Chinese Academy of Medical Sciences & Peking Union Medical College

Status and phase

Enrolling

Phase 2

Phase 1

Conditions

Cushing s Syndrome

Treatments

Drug: 68Ga-Pentixafor

Study type

Interventional

Funder types

Other

Identifiers

NCT07350707

PUMCH-68Ga-CXCR4-Cushing

Details and patient eligibility

About

In previous clinical practice, 68Ga-Pentixafor PET/CT has demonstrated promising diagnostic utility in various neuroendocrine tumors by targeting CXCR4, a chemokine receptor overexpressed in several ACTH-secreting neoplasms. Building on this, and leveraging the Nuclear Medicine expertise at Peking Union Medical College Hospital, we aim to conduct a prospective observational study investigating the role of CXCR4-targeted PET/CT imaging in patients with confirmed or suspected Cushing's syndrome. This study will focus on evaluating the capability of ^68Ga-Pentixafor PET/CT to assist in the differential diagnosis of ACTH-dependent and ACTH-independent subtypes, as well as in the localization of primary lesions in challenging cases.
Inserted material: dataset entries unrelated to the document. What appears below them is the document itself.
/-- An instruction of a frame with its register fields stepped for replay `n` (R254, R305). The zero `vb` and `vc` of a VSCAN of another
kind than AFFINE are stepped as registers, so that a later replay raises ILL (R316): R305 names PART and FORM as the fields that are not
stepped, and the kind of a scan is not in its words; DEDUCED (log entry 8). -/
def stepInstr (fr : Frame) (n : Nat) (i : Instr) : Instr :=
  let r (x : Reg) (s : BitVec 4) : Reg := stepField 6 x n s
  let v (x : VReg) (s : BitVec 4) : VReg := stepField 5 x n s
  match i with
  | .add st d a b t => .add st (r d fr.sd) (r a fr.sa) (r b fr.sb) t
  | .sub st d a b t => .sub st (r d fr.sd) (r a fr.sa) (r b fr.sb) t
  | .addi st d a i => .addi st (r d fr.sd) (r a fr.sa) i
  | .addiLong st d a i => .addiLong st (r d fr.sd) (r a fr.sa) i
  | .mul st d a b t => .mul st (r d fr.sd) (r a fr.sa) (r b fr.sb) t
  | .mulh st d a b t => .mulh st (r d fr.sd) (r a fr.sa) (r b fr.sb) t
  | .mulhu st d a b t => .mulhu st (r d fr.sd) (r a fr.sa) (r b fr.sb) t
  | .div st d a b t => .div st (r d fr.sd) (r a fr.sa) (r b fr.sb) t
  | .divu st d a b t => .divu st (r d fr.sd) (r a fr.sa) (r b fr.sb) t
  | .rem st d a b t => .rem st (r d fr.sd) (r a fr.sa) (r b fr.sb) t
  | .remu st d a b t => .remu st (r d fr.sd) (r a fr.sa) (r b fr.sb) t
  | .and st d a b => .and st (r d fr.sd) (r a fr.sa) (r b fr.sb)
  | .or st d a b => .or st (r d fr.sd) (r a fr.sa) (r b fr.sb)
  | .xor st d a b => .xor st (r d fr.sd) (r a fr.sa) (r b fr.sb)
  | .andn st d a b => .andn st (r d fr.sd) (r a fr.sa) (r b fr.sb)
  | .andi st d a i => .andi st (r d fr.sd) (r a fr.sa) i
  | .ori st d a i => .ori st (r d fr.sd) (r a fr.sa) i
  | .xori st d a i => .xori st (r d fr.sd) (r a fr.sa) i
  | .shl st d a b t => .shl st (r d fr.sd) (r a fr.sa) (r b fr.sb) t
  | .shr st d a b t => .shr st (r d fr.sd) (r a fr.sa) (r b fr.sb) t
  | .sar st d a b t => .sar st (r d fr.sd) (r a fr.sa) (r b fr.sb) t
  | .shli st d a i => .shli st (r d fr.sd) (r a fr.sa) i
  | .shri st d a i => .shri st (r d fr.sd) (r a fr.sa) i
  | .sari st d a i => .sari st (r d fr.sd) (r a fr.sa) i
  | .rotl st d a b t => .rotl st (r d fr.sd) (r a fr.sa) (r b fr.sb) t
  | .min st d a b t => .min st (r d fr.sd) (r a fr.sa) (r b fr.sb) t
  | .max st d a b t => .max st (r d fr.sd) (r a fr.sa) (r b fr.sb) t
  | .minu st d a b t => .minu st (r d fr.sd) (r a fr.sa) (r b fr.sb) t
  | .maxu st d a b t => .maxu st (r d fr.sd) (r a fr.sa) (r b fr.sb) t
  | .seq st d a b t => .seq st (r d fr.sd) (r a fr.sa) (r b fr.sb) t
  | .sne st d a b t => .sne st (r d fr.sd) (r a fr.sa) (r b fr.sb) t
  | .slt st d a b t => .slt st (r d fr.sd) (r a fr.sa) (r b fr.sb) t
  | .sltu st d a b t => .sltu st (r d fr.sd) (r a fr.sa) (r b fr.sb) t
  | .slti st d a i => .slti st (r d fr.sd) (r a fr.sa) i
  | .clz st d a t => .clz st (r d fr.sd) (r a fr.sa) t
  | .ctz st d a t => .ctz st (r d fr.sd) (r a fr.sa) t
  | .popc st d a t => .popc st (r d fr.sd) (r a fr.sa) t
  | .bext st d a b => .bext st (r d fr.sd) (r a fr.sa) (r b fr.sb)
  | .bins st d a b => .bins st (r d fr.sd) (r a fr.sa) (r b fr.sb)
  | .sel st d a b => .sel st (r d fr.sd) (r a fr.sa) (r b fr.sb)
  | .movi st d i => .movi st (r d fr.sd) i
  | .leam st d a mf off => .leam st (r d fr.sd) (r a fr.sa) mf off
  | .clmul st d a b => .clmul st (r d fr.sd) (r a fr.sa) (r b fr.sb)
  | .clmulh st d a b => .clmulh st (r d fr.sd) (r a fr.sa) (r b fr.sb)
  | .fadd st d a b => .fadd st (r d fr.sd) (r a fr.sa) (r b fr.sb)
  | .fsub st d a b => .fsub st (r d fr.sd) (r a fr.sa) (r b fr.sb)
  | .fmul st d a b => .fmul st (r d fr.sd) (r a fr.sa) (r b fr.sb)
  | .fma st d a b => .fma st (r d fr.sd) (r a fr.sa) (r b fr.sb)
  | .fmin st d a b => .fmin st (r d fr.sd) (r a fr.sa) (r b fr.sb)
  | .fmax st d a b => .fmax st (r d fr.sd) (r a fr.sa) (r b fr.sb)
  | .feq st d a b => .feq st (r d fr.sd) (r a fr.sa) (r b fr.sb)
  | .flt st d a b => .flt st (r d fr.sd) (r a fr.sa) (r b fr.sb)
  | .fle st d a b => .fle st (r d fr.sd) (r a fr.sa) (r b fr.sb)
  | .fcls st d a => .fcls st (r d fr.sd) (r a fr.sa)
  | .fcvt st d a pair sat rm => .fcvt st (r d fr.sd) (r a fr.sa) pair sat rm
  | .vadd st d a b k t => .vadd st (v d fr.sd) (v a fr.sa) (v b fr.sb) k t
  | .vsub st d a b k t => .vsub st (v d fr.sd) (v a fr.sa) (v b fr.sb) k t
  | .vmul st d a b k t => .vmul st (v d fr.sd) (v a fr.sa) (v b fr.sb) k t
  | .vfma st d a b k t => .vfma st (v d fr.sd) (v a fr.sa) (v b fr.sb) k t
  | .vmin st d a b k t => .vmin st (v d fr.sd) (v a fr.sa) (v b fr.sb) k t
  | .vmax st d a b k t => .vmax st (v d fr.sd) (v a fr.sa) (v b fr.sb) k t
  | .vabs st d a k t => .vabs st (v d fr.sd) (v a fr.sa) k t
  | .vneg st d a k t => .vneg st (v d fr.sd) (v a fr.sa) k t
  | .vand st d a b k t => .vand st (v d fr.sd) (v a fr.sa) (v b fr.sb) k t
  | .vor st d a b k t => .vor st (v d fr.sd) (v a fr.sa) (v b fr.sb) k t
  | .vxor st d a b k t => .vxor st (v d fr.sd) (v a fr.sa) (v b fr.sb) k t
  | .vshl st d a b k t => .vshl st (v d fr.sd) (v a fr.sa) (v b fr.sb) k t
  | .vshr st d a b k t => .vshr st (v d fr.sd) (v a fr.sa) (v b fr.sb) k t
  | .vsar st d a b k t => .vsar st (v d fr.sd) (v a fr.sa) (v b fr.sb) k t
  | .vcmpeq st d a b k t => .vcmpeq st (stepField 3 d n fr.sd) (v a fr.sa) (v b fr.sb) k t
  | .vcmplt st d a b k t => .vcmplt st (stepField 3 d n fr.sd) (v a fr.sa) (v b fr.sb) k t
  | .vcmple st d a b k t => .vcmple st (stepField 3 d n fr.sd) (v a fr.sa) (v b fr.sb) k t
  | .vsel st d a b k t => .vsel st (v d fr.sd) (v a fr.sa) (v b fr.sb) k t
  | .vmov st d a k t => .vmov st (v d fr.sd) (v a fr.sa) k t
  | .vperm st d a b k t => .vperm st (v d fr.sd) (v a fr.sa) (v b fr.sb) k t
  | .vslide st d a b k t => .vslide st (v d fr.sd) (v a fr.sa) (v b fr.sb) k t
  | .vredadd st d a k t => .vredadd st (v d fr.sd) (v a fr.sa) k t
  | .vredmax st d a k t => .vredmax st (v d fr.sd) (v a fr.sa) k t
  | .vredmin st d a k t => .vredmin st (v d fr.sd) (v a fr.sa) k t
  | .vscan st d a b k t => .vscan st (v d fr.sd) (v a fr.sa) (v b fr.sb) k t
  | .vcnt st d k t => .vcnt st (v d fr.sd) k t
  | .vcmpr st d a k t => .vcmpr st (v d fr.sd) (v a fr.sa) k t
  | .vidx st d k t => .vidx st (v d fr.sd) k t
  | .vkey st d a k t => .vkey st (v d fr.sd) (v a fr.sa) k t
  | .vhist st d a k t => .vhist st (v d fr.sd) (v a fr.sa) k t
  | .vsumgt st d a k t => .vsumgt st (v d fr.sd) (v a fr.sa) k t
  | .setvl st d a => .setvl st (r d fr.sd) (r a fr.sa)
  | .vcvtB16F32 st d a p k => .vcvtB16F32 st (v d fr.sd) (v a fr.sa) p k
  | .vcvtF16F32 st d a p k => .vcvtF16F32 st (v d fr.sd) (v a fr.sa) p k
  | .vcvtF32B16 st d a p k => .vcvtF32B16 st (v d fr.sd) (v a fr.sa) p k
  | .vcvtF32F16 st d a p k => .vcvtF32F16 st (v d fr.sd) (v a fr.sa) p k
  | .vcvtE4F32 st d a p k => .vcvtE4F32 st (v d fr.sd) (v a fr.sa) p k
  | .vcvtE5F32 st d a p k => .vcvtE5F32 st (v d fr.sd) (v a fr.sa) p k
  | .vcvtF32E4 st d a p k => .vcvtF32E4 st (v d fr.sd) (v a fr.sa) p k
  | .vcvtF32E5 st d a p k => .vcvtF32E5 st (v d fr.sd) (v a fr.sa) p k
  | .vcvtM8F32 st d a p k => .vcvtM8F32 st (v d fr.sd) (v a fr.sa) p k
  | .vcvtF32M8 st d a p k => .vcvtF32M8 st (v d fr.sd) (v a fr.sa) p k
  | .vcvtF4F32 st d a p k => .vcvtF4F32 st (v d fr.sd) (v a fr.sa) p k
  | .vcvtF32F4 st d a p k => .vcvtF32F4 st (v d fr.sd) (v a fr.sa) p k
  | .vcvtF32S32 st d a p k => .vcvtF32S32 st (v d fr.sd) (v a fr.sa) p k
  | .vcvtS32F32 st d a p k => .vcvtS32F32 st (v d fr.sd) (v a fr.sa) p k
  | .vexp st d a k => .vexp st (v d fr.sd) (v a fr.sa) k
  | .vlog2 st d a k => .vlog2 st (v d fr.sd) (v a fr.sa) k
  | .vrcp st d a k => .vrcp st (v d fr.sd) (v a fr.sa) k
  | .vrsq st d a k => .vrsq st (v d fr.sd) (v a fr.sa) k
  | .vtli st d a f k => .vtli st (v d fr.sd) (v a fr.sa) f k
  | .vectorLong st op d a b k t x =>
    .vectorLong st op (if VecOp.dIsMask op then (stepField 3 (d.setWidth 3) n fr.sd).setWidth 5 else v d fr.sd) (v a fr.sa)
      (if VecOp.bIsReg op then v b fr.sb else b) k t
      { x with vc := if op = .vscan then v x.vc fr.sc else x.vc }
  | i => i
Imaging performance will be assessed in comparison with conventional modalities and/or 68Ga-DOTATATE PET/CT when available.

Enrollment

160 estimated patients

Sex

All

Ages

10 to 80 years old

Volunteers

No Healthy Volunteers

Inclusion criteria

Clinical suspicion or confirmed diagnosis of Cushing's syndrome, based on clinical features (e.g., central obesity, moon face, muscle weakness) and/or abnormal cortisol-related biochemical tests.
Able and willing to undergo PET/CT imaging with both 68Ga-Pentixafor and, when applicable, 68Ga-DOTATATE.
Willing to provide informed consent for participation in the study.

Exclusion criteria

Prior administration of therapeutic or investigational radiopharmaceuticals within 5 physical half-lives before study imaging.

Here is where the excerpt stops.